What the exercise asks
Find the line containing "teardown (R111). -/" in the records below. Copy exactly that line and each one after it, ending at the line containing "(R89, R111). -/", and nothing more.

Given records
-- ==== Sys2Proof/WellFormed.lean ====
section
/-! DEFINITION. Which commands have an encoding (spec/30_encoding.md R72, R77): a count is 0 to 65535. -/

namespace Sys2Proof

/-- "An immediate outside its range is refused by the assembler" (30_encoding.md R77): a count fits the 16 bits of US (R72). -/
def Instr.wf : Instr → Bool
  | .cfgOut => true
  | .cfgIn => true
  | .write _ => true
  | .sense => true
  | .timReset => true
  | .delay n => decide (n ≤ 65535)
  | .waitWhile _ => true
  | .start => true
  | .capture => true
  | .read => true

end Sys2Proof
end

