-- ==== Sys2Proof/Machine/Tick.lean ====
section
/-! DEFINITION. The steps of a run (spec/00_scope.md R10): the tick, which runs the current command (spec/40_timer.md R100), and the choice
among tick, host access and reset. -/

namespace Sys2Proof.Machine

/-- ENV supplies the level of the tick: the one given, or a free draw (41_pin_mux.md R120). [DESIGN CHOICE, notes/assumptions/4.md: safe] -/
def State.draw (s : State) (e : Option Level) : State :=
  { s with env := e.getD (Config.envLevel s.draws), draws := s.draws + 1 }

/-- SEQ's part of a tick: idle, or one tick of the command in CUR (40_timer.md R100).
PHASE alone chooses the arm, so a phase other than ISSUE runs whatever CUR.OP holds.
An ISSUE with no command in CUR, which no run reaches, has no arm. [DEDUCED, notes/assumptions/9.md: safe] -/
def runCurrent (s : State) : Host.Outcome State Fault Refusal :=
  if s.phase = .idle then .next (idleArm s)
  else
    match s.cur.instr? with
    | some i => exec i s
    | none => if s.phase = .issue then .refused .issueOpcode else .next (sequencerTick id s)

/-- `Tick(e)` (40_timer.md R100). -/
def tick (e : Option Level) (s : State) : Host.Outcome State Fault Refusal :=
  runCurrent (s.draw e)

/-- One step of a run (00_scope.md R10). -/
def takeTurn (t : Turn) (s : State) : Host.Outcome State Fault Refusal :=
  match t with
  | .access a => hostAccess a s
  | .program => programStep s
  | .tick e => tick e s
  | .reset => .next s.applyReset

end Sys2Proof.Machine
end

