theorem after_program_poll {s : State} {ops : List HostOp} (h : s.program = .poll :: ops) :
    after [.program] s = some { s.hostRead 0x04 with program := if s.busy then s.program else ops } := by
  rw [← pollRead_eq]
  simp only [after_one, takeTurn, programStep, h, nextState?]

theorem after_program_read {s : State} {off : Nat} {ops : List HostOp} (h : s.program = .read off :: ops) (hlt : off < 0x40)
    (h4 : off % 4 = 0) : after [.program] s = some (readVar ops off s) := by
  simp only [after_one, takeTurn, programStep, h, admitOffset_admitted.2 ⟨rfl, hlt, h4⟩, nextState?]

theorem after_program_write {s : State} {off : Nat} {v : Word} {ops : List HostOp} (h : s.program = .write off v :: ops)
    (hlt : off < 0x40) (h4 : off % 4 = 0) :
    after [.program] s = some (({ s with program := ops } : State).hostWrite off v) := by
  simp only [after_one, takeTurn, programStep, h, admitOffset_admitted.2 ⟨rfl, hlt, h4⟩, nextState?]

/-- A register write leaves HOST's program as it is. -/
@[simp] theorem State.hostWrite_program (s : State) (off : Nat) (v : Word) : (s.hostWrite off v).program = s.program := by
  have hcmd : (s.writeCmd v).program = s.program := by
    obtain ⟨-, h⟩ | ⟨-, -, h⟩ | ⟨-, -, h⟩ := s.writeCmd_cases v <;> simp [h]
  have hreg : (s.writeReg off v).program = s.program := by
    obtain ⟨-, h⟩ | ⟨-, -, h⟩ | ⟨-, -, h⟩ | ⟨-, -, h⟩ := s.writeReg_cases off v <;> simp [h, hcmd]
  exact hreg

/-- Settles O54: the table of R78 by the expansions, and each access of the program by its step. -/
theorem hostStatements : Obligations.HostStatements := by
  refine ⟨fun i hw => ⟨expandStmt_cmd hw, expandIssue_of_wf hw⟩, fun w => rfl, rfl, rfl, rfl, rfl, fun j => rfl,
    fun s ops hprog => ?_, fun s off ops hlt h4 hprog => ?_, fun s off v ops hlt h4 hprog => ?_⟩
  · refine ⟨_, after_program_poll hprog, rfl, s.statusWord_busy, fun hb => ?_, fun hb => ?_, .refl s⟩
    · exact (if_pos hb).trans hprog
    · simp [hb]
  · exact ⟨_, after_program_read hprog hlt h4, rfl, rfl, rfl, .refl s⟩
  · exact ⟨_, after_program_write hprog hlt h4, after_memWrite _ v hlt h4, State.hostWrite_program _ _ _⟩

/-! ### DRIVE (30_encoding.md R79) -/

theorem expandProgram_drive (p : Params) (l : Level) :
    expandProgram ((expandPseudo p (.drive l)).map .cmd) =
      some [.write 0x00 (encode (.write l)), .poll, .write 0x00 (encode .cfgOut), .poll] := rfl

/-- `f` gives the issue tick of the command `i`, which completes in it. -/
structure CompletesAtIssue (i : Instr) (f : State → State) : Prop where
  exec_eq : ∀ d : State, d.phase = .issue → exec i d = .next (f d)
  busy_eq : ∀ d : State, (f d).busy = false
  program_eq : ∀ d : State, (f d).program = d.program

theorem write_completesAtIssue (l : Level) : CompletesAtIssue (.write l) (issueWrite l) :=
  ⟨exec_issue (.write l), fun _ => rfl, fun _ => rfl⟩

theorem cfgOut_completesAtIssue : CompletesAtIssue .cfgOut issueCfgOut :=
  ⟨exec_issue .cfgOut, fun _ => rfl, fun _ => rfl⟩

/-- The statement `<cmd>` with one tick after its CMD write, for a command that completes at issue: the command runs on the latch
and pin mode it was issued at, and its POLL ends. -/
theorem after_cmd_statement {s : State} {i : Instr} {f : State → State} {ops : List HostOp} (hf : CompletesAtIssue i f) (e : Level)
    (hprog : s.program = .write 0x00 (encode i) :: .poll :: ops) (hw : i.wf = true) (hb : s.busy = false) :
    ∃ d : State, d.mode = s.mode ∧ d.olat = s.olat ∧
      after [.program, .tick (some e), .program] s = some { (f d).hostRead 0x04 with program := ops } := by
  obtain ⟨a, ha⟩ : ∃ a : State, a = ({ s with program := .poll :: ops } : State).hostWrite 0x00 (encode i) := ⟨_, rfl⟩
  have haccept : a = { ({ s with program := .poll :: ops } : State).accept (encode i) with draws := s.draws + 1 } := by
    have hcmd := State.writeCmd_of_cmd (s := { s with program := .poll :: ops }) hb (decode_encode hw)
    rw [ha, State.hostWrite, State.writeReg, hcmd]
  have hwrite : after [.program] s = some a := by rw [after_program_write hprog (by decide) (by decide), ha]
  have htick : after [.tick (some e)] a = some (f (a.draw (some e))) := by
    have hphase : (a.draw (some e)).phase = .issue := by rw [haccept]; rfl
    have hcur : (a.draw (some e)).cur.instr? = some i := by rw [haccept]; exact Cur.instr_encode hw
    rw [after_one, takeTurn, tick, runCurrent_issue hphase hcur, hf.exec_eq _ hphase, nextState?]
  have hpoll : after [.program] (f (a.draw (some e))) =
      some { (f (a.draw (some e))).hostRead 0x04 with program := ops } := by
    have hnext : (f (a.draw (some e))).program = .poll :: ops := by rw [hf.program_eq, haccept]; rfl
    rw [after_program_poll hnext, hf.busy_eq]
    rfl
  refine ⟨a.draw (some e), by rw [haccept]; rfl, by rw [haccept]; rfl, ?_⟩
  calc after ([.program] ++ [.tick (some e)] ++ [.program]) s
      = ((after [.program] s).bind (after [.tick (some e)])).bind (after [.program]) := by rw [after_append, after_append]
    _ = _ := by rw [hwrite, Option.bind_some, htick, Option.bind_some, hpoll]
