/-- The head access of a port is eligible for the tag allocator (R94): a condition of the state, not a stored flag. -/
def State.readEligible (s : State) (p : PortNo) : Bool :=
  (match s.ports[p].head with | some (.read _ _ _) => true | _ => false)
    && decide (s.ports[p].outstanding < s.ports[p].readLimit)
    && s.queue.all (fun e => e.requester != p)
    && s.lowestFreeTag.isSome

/-! ### Detachment (R85 to R87) -/

/-- The tag is a WAITING one of the requester that is not detached. -/
def TagEntry.liveFor (p : PortNo) : TagEntry → Bool
  | .waiting r _ _ => r.requester == p && !r.detached
  | _ => false

/-- A WAITING tag of the requester becomes detached; every other entry is kept (R86). -/
def TagEntry.detachFor (p : PortNo) : TagEntry → TagEntry
  | .waiting r i t => .waiting (if r.requester = p then { r with detached := true } else r) i t
  | e => e

/-- How many tags of a requester are WAITING and not detached (R73, R85). -/
def State.liveTags (s : State) (p : PortNo) : Nat :=
  s.tags.toList.countP (TagEntry.liveFor p)

/-- A port after RESET-REQUESTER or LRST: policy and read limit are kept (R85). -/
def Port.cleaned (q : Port) : Port :=
  { q with run := .run, outstanding := 0, labels := 0#8, head := none, fault := none, overflow := 0 }

/-- What RESET-REQUESTER does to one requester (R85), and LRST to each (R87). -/
def State.cleanRequester (s : State) (p : PortNo) : State :=
  { s with
    tags := Vector.ofFn fun t : TagNo => s.tags[t].detachFor p
    ports := s.ports.set p s.ports[p].cleaned }

/-! ### Teardown (R166) -/

/-- A record at teardown: freed with its sequence advanced unless it is FREE already (R2, R51). -/
def Record.tornDown (r : Record) : Record :=
  if r.grant.isSome then r.freed else r

/-- The labels of a requester's WAITING, not detached tags: each gets a LINKDOWN end at teardown (R111). -/
def State.linkdownLabels (s : State) (p : PortNo) : Set8 :=
  maskOf 8 fun l =>
    s.tags.toList.any fun e =>
      match e with
      | .waiting r _ _ => r.requester == p && !r.detached && r.label.toNat == l
      | _ => false

/-- The answers of a teardown: the LINKDOWN ends of each requester that has any (R89, R111). -/
def State.linkdownAnswers (s : State) : List (PortNo × Answer) :=
  (List.finRange 8).filterMap fun p =>
    if s.linkdownLabels p = 0#8 then none else some (p, .linkdownEnds (s.linkdownLabels p))

/-- A teardown: one change across the part (R166). The link state and the credit are the cause's own (R165, R168). -/
def State.teardown (s : State) : State :=
  { s with
    grants := Vector.ofFn fun i : GrantIdx => s.grants[i].tornDown
    expired := 0#64
    ports := Vector.replicate 8 Port.initial
    tags := Vector.replicate 32 TagEntry.free
    tagLast := 7
    queue := []
    writeLast := 7
    slots := Vector.replicate 4 Slot.initial
    order := []
    timing := Timing.initial
    notice := Notice.initial
    link := { s.link with outbound := [], messaging := false }
    answers := s.answers ++ s.linkdownAnswers }

/-- The link leaves UP: DOWN, a teardown, and both credit amounts 0 (R165, R168). -/
def State.leaveUp (s : State) : State :=
  let t := s.teardown
  { t with link := { t.link with up := false, postedCredit := 0, readCredit := 0 } }

/-! ### The shape of a command's answer -/

/-- A command's change, with the moderation of the events it made (R157). -/
def answerNext (before after : State) : Host.Outcome State Fault Refusal :=
  .next (moderate before after)

/-- A host access that reaches the window only while the link is UP (R165, R167); otherwise nothing changes. -/
def hostAccess (f : State → State) (s : State) : Host.Outcome State Fault Refusal :=
  if s.link.up then answerNext s (f s) else .next s

/-- The engine executes the command of the slot at the front of the submission order, when its opcode is the row's: the
slot leaves the order and the command is one change (R141). A row that is not the next execution changes nothing
(log entry 2). -/
def engine (isRow : BitVec 16 → Bool) (cmd : SlotNo → State → State) (s : State) : Host.Outcome State Fault Refusal :=
  match s.order with
  | [] => .next s
  | k :: rest => if isRow s.slots[k].opcode then answerNext s (cmd k { s with order := rest }) else .next s

end Sys2Proof.Machine
end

Response to the task
/-- The labels of a requester's WAITING, not detached tags: each gets a LINKDOWN end at teardown (R111). -/
def State.linkdownLabels (s : State) (p : PortNo) : Set8 :=
  maskOf 8 fun l =>
    s.tags.toList.any fun e =>
      match e with
      | .waiting r _ _ => r.requester == p && !r.detached && r.label.toNat == l
      | _ => false

/-- The answers of a teardown: the LINKDOWN ends of each requester that has any (R89, R111). -/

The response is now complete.